As the answer, set down the lines below from the one containing "def State.session (s" through the one containing "let t1 := t.touchSession", exactly and inclusively, and no others.
= = =
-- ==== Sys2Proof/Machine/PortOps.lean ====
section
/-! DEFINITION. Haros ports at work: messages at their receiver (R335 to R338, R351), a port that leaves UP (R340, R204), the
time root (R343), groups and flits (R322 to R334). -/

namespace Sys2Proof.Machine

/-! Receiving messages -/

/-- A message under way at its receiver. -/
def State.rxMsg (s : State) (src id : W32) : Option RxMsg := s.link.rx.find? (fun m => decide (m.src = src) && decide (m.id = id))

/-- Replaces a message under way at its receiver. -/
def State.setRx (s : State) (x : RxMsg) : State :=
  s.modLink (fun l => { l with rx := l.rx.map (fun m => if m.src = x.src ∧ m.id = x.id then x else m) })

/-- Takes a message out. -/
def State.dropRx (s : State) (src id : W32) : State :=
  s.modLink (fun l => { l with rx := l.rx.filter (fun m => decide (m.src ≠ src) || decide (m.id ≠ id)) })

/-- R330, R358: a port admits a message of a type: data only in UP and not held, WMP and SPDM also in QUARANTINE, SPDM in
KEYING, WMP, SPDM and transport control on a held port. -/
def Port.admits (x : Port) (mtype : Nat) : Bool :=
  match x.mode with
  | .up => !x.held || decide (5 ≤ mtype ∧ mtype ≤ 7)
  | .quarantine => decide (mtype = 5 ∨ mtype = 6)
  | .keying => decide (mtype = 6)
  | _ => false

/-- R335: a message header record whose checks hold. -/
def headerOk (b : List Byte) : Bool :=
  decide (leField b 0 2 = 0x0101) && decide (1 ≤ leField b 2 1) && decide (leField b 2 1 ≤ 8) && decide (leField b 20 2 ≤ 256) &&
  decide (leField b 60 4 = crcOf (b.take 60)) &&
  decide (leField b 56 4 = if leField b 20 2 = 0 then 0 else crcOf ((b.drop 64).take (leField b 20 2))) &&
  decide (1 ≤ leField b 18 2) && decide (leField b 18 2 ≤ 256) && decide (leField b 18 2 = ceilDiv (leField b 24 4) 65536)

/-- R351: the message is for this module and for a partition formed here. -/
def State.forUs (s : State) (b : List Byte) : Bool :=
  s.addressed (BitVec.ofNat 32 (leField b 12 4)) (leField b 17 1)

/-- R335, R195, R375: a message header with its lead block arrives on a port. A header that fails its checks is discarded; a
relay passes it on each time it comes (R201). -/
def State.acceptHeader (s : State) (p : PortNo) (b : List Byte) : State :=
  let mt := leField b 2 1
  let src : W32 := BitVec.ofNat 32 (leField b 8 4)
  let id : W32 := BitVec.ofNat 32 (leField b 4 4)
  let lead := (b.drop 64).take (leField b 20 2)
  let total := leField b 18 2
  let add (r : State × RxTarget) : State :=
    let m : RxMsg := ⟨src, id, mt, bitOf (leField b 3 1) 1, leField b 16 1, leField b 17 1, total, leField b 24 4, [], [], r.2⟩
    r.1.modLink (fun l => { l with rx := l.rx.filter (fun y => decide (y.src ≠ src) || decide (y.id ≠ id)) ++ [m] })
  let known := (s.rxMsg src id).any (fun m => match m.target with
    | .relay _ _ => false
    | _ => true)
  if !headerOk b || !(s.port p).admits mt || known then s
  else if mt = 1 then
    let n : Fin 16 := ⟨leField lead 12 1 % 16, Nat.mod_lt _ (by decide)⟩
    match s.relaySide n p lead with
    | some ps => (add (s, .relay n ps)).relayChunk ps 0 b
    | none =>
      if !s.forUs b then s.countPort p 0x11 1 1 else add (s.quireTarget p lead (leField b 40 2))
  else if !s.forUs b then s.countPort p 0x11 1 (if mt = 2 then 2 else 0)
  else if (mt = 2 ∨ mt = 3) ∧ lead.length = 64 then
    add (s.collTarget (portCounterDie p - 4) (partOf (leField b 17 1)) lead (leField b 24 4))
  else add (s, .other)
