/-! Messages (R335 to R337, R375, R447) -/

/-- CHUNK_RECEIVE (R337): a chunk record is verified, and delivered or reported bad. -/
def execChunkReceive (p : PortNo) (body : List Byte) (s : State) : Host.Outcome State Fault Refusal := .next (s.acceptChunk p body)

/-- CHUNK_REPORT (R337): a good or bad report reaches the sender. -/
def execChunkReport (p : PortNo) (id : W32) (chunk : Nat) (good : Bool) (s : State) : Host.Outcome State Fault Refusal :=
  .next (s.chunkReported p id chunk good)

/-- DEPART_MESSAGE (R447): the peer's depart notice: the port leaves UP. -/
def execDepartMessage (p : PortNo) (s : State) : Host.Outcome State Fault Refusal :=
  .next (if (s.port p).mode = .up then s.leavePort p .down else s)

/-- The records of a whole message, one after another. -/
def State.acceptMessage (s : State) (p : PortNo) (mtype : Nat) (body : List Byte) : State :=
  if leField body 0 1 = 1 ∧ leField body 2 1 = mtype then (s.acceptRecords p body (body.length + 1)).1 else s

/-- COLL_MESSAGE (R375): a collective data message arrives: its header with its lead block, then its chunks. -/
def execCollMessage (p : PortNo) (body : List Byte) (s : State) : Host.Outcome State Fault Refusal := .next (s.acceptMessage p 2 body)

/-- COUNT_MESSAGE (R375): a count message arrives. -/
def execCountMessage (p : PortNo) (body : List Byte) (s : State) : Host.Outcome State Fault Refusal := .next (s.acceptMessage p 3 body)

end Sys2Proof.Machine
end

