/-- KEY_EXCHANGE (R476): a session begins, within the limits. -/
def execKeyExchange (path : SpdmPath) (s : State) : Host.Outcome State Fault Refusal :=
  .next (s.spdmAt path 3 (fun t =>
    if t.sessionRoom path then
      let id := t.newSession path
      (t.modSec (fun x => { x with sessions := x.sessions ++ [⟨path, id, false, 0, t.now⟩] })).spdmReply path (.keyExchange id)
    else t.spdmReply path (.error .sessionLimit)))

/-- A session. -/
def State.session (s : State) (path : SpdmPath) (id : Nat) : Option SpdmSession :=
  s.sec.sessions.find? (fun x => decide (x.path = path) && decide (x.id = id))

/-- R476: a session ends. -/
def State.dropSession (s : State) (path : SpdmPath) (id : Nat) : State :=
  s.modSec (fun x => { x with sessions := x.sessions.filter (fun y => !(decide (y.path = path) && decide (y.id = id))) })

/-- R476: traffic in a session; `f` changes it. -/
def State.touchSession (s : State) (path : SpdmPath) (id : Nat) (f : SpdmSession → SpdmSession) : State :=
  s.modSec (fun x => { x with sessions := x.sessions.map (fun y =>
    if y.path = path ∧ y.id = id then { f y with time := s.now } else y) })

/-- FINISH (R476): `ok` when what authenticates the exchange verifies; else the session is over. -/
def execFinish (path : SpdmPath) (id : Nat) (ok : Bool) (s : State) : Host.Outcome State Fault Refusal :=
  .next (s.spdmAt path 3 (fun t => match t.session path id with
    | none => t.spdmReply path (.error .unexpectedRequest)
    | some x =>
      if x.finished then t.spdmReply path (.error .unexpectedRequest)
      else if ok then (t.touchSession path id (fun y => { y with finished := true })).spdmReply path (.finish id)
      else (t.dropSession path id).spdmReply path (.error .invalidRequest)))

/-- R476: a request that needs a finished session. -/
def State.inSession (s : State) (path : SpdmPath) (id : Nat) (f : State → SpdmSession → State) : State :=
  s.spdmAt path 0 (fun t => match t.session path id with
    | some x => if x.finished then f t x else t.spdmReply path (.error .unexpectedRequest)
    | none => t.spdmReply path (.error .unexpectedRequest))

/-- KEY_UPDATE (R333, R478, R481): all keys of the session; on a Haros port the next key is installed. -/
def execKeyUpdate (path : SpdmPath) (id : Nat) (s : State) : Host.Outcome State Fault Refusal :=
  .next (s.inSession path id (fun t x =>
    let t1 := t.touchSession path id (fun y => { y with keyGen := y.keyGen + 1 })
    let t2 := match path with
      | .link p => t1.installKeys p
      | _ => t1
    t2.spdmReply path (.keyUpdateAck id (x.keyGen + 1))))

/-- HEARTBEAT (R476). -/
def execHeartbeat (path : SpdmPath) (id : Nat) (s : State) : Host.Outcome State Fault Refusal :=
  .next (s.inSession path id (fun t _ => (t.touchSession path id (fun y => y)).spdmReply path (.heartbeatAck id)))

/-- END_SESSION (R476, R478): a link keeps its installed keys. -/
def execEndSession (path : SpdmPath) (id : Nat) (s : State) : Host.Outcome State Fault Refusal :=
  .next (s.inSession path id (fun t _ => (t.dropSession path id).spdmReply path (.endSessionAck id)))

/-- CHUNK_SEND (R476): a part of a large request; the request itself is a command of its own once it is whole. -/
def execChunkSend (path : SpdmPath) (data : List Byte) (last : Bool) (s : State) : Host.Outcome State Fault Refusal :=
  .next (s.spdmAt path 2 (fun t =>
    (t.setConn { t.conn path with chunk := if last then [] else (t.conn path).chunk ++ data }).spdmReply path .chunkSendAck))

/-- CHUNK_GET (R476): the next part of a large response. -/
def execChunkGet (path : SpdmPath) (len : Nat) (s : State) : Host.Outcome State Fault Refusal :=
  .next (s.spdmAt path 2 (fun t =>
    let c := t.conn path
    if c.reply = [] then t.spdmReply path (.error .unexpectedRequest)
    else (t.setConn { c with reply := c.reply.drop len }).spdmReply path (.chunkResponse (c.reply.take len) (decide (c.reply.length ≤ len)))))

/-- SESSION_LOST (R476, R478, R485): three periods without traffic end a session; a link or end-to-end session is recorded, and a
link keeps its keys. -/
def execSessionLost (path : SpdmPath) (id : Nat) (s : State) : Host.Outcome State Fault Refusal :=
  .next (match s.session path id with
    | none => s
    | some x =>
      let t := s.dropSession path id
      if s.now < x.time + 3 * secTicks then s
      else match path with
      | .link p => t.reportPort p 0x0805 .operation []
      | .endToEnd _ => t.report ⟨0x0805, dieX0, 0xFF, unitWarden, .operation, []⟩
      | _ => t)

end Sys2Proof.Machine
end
= = =
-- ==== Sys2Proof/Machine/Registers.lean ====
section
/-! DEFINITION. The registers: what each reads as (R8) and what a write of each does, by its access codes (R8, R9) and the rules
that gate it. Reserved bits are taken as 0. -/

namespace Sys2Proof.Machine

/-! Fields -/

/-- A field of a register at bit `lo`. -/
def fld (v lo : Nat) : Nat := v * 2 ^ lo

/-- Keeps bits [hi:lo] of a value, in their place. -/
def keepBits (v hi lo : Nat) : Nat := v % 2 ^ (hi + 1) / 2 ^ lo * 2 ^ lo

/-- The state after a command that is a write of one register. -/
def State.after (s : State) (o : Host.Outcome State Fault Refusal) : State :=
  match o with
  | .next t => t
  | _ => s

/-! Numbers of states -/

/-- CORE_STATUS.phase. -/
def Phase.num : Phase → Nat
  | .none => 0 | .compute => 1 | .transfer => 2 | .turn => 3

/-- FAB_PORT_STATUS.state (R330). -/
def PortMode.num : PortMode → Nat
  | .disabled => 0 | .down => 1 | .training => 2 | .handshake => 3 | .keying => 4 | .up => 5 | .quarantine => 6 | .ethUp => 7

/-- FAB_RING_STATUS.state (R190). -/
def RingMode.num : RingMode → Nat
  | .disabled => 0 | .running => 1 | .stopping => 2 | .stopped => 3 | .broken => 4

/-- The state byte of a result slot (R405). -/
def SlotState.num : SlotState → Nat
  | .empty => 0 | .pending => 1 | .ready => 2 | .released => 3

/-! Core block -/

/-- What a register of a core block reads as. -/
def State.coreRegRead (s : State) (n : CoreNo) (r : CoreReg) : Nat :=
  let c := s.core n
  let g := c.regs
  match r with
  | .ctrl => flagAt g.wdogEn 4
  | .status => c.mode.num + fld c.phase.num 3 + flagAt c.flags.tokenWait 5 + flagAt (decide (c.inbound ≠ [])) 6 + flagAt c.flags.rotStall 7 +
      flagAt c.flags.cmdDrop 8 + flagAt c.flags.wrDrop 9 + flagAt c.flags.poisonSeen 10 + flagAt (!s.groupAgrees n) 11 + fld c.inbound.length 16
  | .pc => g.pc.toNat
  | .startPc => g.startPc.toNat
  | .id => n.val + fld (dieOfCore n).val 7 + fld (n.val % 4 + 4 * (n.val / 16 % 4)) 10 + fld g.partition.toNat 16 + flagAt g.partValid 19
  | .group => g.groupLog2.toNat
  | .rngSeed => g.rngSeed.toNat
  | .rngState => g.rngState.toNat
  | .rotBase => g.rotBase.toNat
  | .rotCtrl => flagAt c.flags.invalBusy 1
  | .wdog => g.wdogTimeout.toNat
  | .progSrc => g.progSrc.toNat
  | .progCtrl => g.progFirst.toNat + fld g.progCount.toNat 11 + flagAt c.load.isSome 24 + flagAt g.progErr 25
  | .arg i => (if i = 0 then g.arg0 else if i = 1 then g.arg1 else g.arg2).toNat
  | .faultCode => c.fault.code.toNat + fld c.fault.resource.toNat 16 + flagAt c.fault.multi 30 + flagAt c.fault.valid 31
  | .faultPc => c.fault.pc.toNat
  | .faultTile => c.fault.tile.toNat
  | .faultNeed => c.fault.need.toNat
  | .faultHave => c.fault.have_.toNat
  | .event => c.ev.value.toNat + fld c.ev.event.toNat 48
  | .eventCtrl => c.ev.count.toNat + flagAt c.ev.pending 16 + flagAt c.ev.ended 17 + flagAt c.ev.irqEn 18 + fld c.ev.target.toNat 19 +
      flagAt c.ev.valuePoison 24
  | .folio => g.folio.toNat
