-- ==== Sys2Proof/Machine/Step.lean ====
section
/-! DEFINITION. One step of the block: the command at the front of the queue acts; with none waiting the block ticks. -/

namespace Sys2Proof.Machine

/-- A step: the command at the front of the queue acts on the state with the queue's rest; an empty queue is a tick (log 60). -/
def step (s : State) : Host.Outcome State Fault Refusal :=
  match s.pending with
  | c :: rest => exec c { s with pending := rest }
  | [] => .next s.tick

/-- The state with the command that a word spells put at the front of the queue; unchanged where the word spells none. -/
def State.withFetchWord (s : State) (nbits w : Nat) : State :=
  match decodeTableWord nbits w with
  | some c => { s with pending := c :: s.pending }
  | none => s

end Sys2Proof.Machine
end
= = =
◆ **TASK RESPONSE**:
def State.session (s : State) (path : SpdmPath) (id : Nat) : Option SpdmSession :=
  s.sec.sessions.find? (fun x => decide (x.path = path) && decide (x.id = id))

/-- R476: a session ends. -/
def State.dropSession (s : State) (path : SpdmPath) (id : Nat) : State :=
  s.modSec (fun x => { x with sessions := x.sessions.filter (fun y => !(decide (y.path = path) && decide (y.id = id))) })

/-- R476: traffic in a session; `f` changes it. -/
def State.touchSession (s : State) (path : SpdmPath) (id : Nat) (f : SpdmSession → SpdmSession) : State :=
  s.modSec (fun x => { x with sessions := x.sessions.map (fun y =>
    if y.path = path ∧ y.id = id then { f y with time := s.now } else y) })

/-- FINISH (R476): `ok` when what authenticates the exchange verifies; else the session is over. -/
def execFinish (path : SpdmPath) (id : Nat) (ok : Bool) (s : State) : Host.Outcome State Fault Refusal :=
  .next (s.spdmAt path 3 (fun t => match t.session path id with
    | none => t.spdmReply path (.error .unexpectedRequest)
    | some x =>
      if x.finished then t.spdmReply path (.error .unexpectedRequest)
      else if ok then (t.touchSession path id (fun y => { y with finished := true })).spdmReply path (.finish id)
      else (t.dropSession path id).spdmReply path (.error .invalidRequest)))

/-- R476: a request that needs a finished session. -/
def State.inSession (s : State) (path : SpdmPath) (id : Nat) (f : State → SpdmSession → State) : State :=
  s.spdmAt path 0 (fun t => match t.session path id with
    | some x => if x.finished then f t x else t.spdmReply path (.error .unexpectedRequest)
    | none => t.spdmReply path (.error .unexpectedRequest))

/-- KEY_UPDATE (R333, R478, R481): all keys of the session; on a Haros port the next key is installed. -/
def execKeyUpdate (path : SpdmPath) (id : Nat) (s : State) : Host.Outcome State Fault Refusal :=
  .next (s.inSession path id (fun t x =>
    let t1 := t.touchSession path id (fun y => { y with keyGen := y.keyGen + 1 })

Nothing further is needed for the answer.